%%

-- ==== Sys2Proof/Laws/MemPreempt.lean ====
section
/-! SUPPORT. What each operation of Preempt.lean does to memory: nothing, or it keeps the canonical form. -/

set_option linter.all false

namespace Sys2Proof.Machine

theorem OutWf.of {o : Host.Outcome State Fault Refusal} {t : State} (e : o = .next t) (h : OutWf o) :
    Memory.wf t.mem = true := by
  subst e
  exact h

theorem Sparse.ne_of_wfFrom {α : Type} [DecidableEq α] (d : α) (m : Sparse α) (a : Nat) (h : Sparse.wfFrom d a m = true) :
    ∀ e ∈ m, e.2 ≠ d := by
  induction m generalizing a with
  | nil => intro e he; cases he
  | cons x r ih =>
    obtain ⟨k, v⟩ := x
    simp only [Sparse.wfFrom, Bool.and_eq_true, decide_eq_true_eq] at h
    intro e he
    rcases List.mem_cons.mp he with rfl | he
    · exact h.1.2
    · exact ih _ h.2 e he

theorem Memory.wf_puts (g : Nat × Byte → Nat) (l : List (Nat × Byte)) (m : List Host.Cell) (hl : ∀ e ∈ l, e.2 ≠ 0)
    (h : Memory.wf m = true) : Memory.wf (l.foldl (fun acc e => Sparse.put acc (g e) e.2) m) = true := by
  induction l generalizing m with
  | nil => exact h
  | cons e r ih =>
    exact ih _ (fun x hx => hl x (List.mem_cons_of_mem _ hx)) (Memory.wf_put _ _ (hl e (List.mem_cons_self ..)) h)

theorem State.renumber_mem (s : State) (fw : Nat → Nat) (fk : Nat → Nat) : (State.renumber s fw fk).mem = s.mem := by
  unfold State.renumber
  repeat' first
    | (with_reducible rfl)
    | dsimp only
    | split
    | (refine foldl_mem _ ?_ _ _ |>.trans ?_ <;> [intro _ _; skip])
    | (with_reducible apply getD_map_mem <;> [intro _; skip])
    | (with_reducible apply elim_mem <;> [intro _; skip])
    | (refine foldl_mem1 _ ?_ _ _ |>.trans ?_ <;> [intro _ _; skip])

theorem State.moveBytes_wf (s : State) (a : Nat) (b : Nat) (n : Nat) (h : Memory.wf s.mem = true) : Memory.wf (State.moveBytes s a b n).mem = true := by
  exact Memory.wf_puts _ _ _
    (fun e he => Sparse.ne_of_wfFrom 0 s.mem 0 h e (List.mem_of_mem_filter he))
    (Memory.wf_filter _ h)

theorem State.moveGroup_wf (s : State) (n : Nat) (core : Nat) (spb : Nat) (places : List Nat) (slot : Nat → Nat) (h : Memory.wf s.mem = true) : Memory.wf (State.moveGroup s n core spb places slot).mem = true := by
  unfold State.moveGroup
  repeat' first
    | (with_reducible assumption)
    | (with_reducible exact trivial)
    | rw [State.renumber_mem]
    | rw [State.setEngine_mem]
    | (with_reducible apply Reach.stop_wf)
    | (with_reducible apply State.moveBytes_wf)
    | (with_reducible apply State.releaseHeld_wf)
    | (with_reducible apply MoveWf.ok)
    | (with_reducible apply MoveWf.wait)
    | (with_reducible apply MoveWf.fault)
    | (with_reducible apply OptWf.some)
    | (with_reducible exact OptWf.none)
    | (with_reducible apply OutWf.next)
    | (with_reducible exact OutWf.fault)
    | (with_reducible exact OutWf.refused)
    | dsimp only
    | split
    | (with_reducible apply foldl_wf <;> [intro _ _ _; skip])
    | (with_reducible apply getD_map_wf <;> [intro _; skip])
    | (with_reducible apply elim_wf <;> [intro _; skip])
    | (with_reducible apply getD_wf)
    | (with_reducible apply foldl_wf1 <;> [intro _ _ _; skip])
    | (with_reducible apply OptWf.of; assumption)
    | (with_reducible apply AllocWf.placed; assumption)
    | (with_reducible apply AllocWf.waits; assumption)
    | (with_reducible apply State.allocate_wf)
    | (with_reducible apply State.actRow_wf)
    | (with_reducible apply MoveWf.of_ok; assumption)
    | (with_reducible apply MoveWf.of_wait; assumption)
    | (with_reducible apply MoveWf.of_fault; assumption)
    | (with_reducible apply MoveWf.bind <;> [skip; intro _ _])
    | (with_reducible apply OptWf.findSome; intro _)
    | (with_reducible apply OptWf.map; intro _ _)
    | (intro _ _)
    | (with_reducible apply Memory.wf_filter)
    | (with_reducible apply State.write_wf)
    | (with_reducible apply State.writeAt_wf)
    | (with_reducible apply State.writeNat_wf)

%%
%%

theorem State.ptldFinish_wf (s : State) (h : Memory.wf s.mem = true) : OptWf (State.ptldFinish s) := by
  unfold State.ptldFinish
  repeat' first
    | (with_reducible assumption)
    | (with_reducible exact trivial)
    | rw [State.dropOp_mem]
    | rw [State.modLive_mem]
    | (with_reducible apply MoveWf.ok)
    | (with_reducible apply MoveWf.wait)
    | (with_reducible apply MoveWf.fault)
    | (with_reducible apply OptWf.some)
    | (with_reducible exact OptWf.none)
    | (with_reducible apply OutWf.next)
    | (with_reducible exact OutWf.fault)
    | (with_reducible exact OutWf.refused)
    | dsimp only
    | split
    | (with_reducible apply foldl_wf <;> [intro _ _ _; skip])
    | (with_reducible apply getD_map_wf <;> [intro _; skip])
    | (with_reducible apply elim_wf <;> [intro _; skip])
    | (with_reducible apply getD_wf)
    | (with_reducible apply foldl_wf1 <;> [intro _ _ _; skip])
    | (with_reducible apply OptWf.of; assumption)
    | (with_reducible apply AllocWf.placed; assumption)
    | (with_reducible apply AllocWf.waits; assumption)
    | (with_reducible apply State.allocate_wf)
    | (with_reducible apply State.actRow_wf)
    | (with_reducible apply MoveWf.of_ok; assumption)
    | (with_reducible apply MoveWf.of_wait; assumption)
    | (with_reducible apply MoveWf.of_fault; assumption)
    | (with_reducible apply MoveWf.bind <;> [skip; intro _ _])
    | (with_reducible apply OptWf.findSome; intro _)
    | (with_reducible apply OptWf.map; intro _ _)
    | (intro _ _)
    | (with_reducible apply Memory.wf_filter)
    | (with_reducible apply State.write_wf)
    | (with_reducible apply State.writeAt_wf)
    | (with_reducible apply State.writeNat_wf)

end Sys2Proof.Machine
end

%%

AIM OF THE EXERCISE:
Reproduce the entries above exactly, but only the lines between the line holding "-- ==== Sys2Proof/Laws/MemPreempt.lean" and the line holding "rcases List.mem_cons.mp he with rfl | he", inclusive.

ANSWER TO THIS PROBLEM:
-- ==== Sys2Proof/Laws/MemPreempt.lean ====
section
/-! SUPPORT. What each operation of Preempt.lean does to memory: nothing, or it keeps the canonical form. -/

set_option linter.all false

namespace Sys2Proof.Machine

theorem OutWf.of {o : Host.Outcome State Fault Refusal} {t : State} (e : o = .next t) (h : OutWf o) :
    Memory.wf t.mem = true := by
  subst e
  exact h

theorem Sparse.ne_of_wfFrom {α : Type} [DecidableEq α] (d : α) (m : Sparse α) (a : Nat) (h : Sparse.wfFrom d a m = true) :
    ∀ e ∈ m, e.2 ≠ d := by
  induction m generalizing a with
  | nil => intro e he; cases he
  | cons x r ih =>
    obtain ⟨k, v⟩ := x
    simp only [Sparse.wfFrom, Bool.and_eq_true, decide_eq_true_eq] at h
    intro e he
    rcases List.mem_cons.mp he with rfl | he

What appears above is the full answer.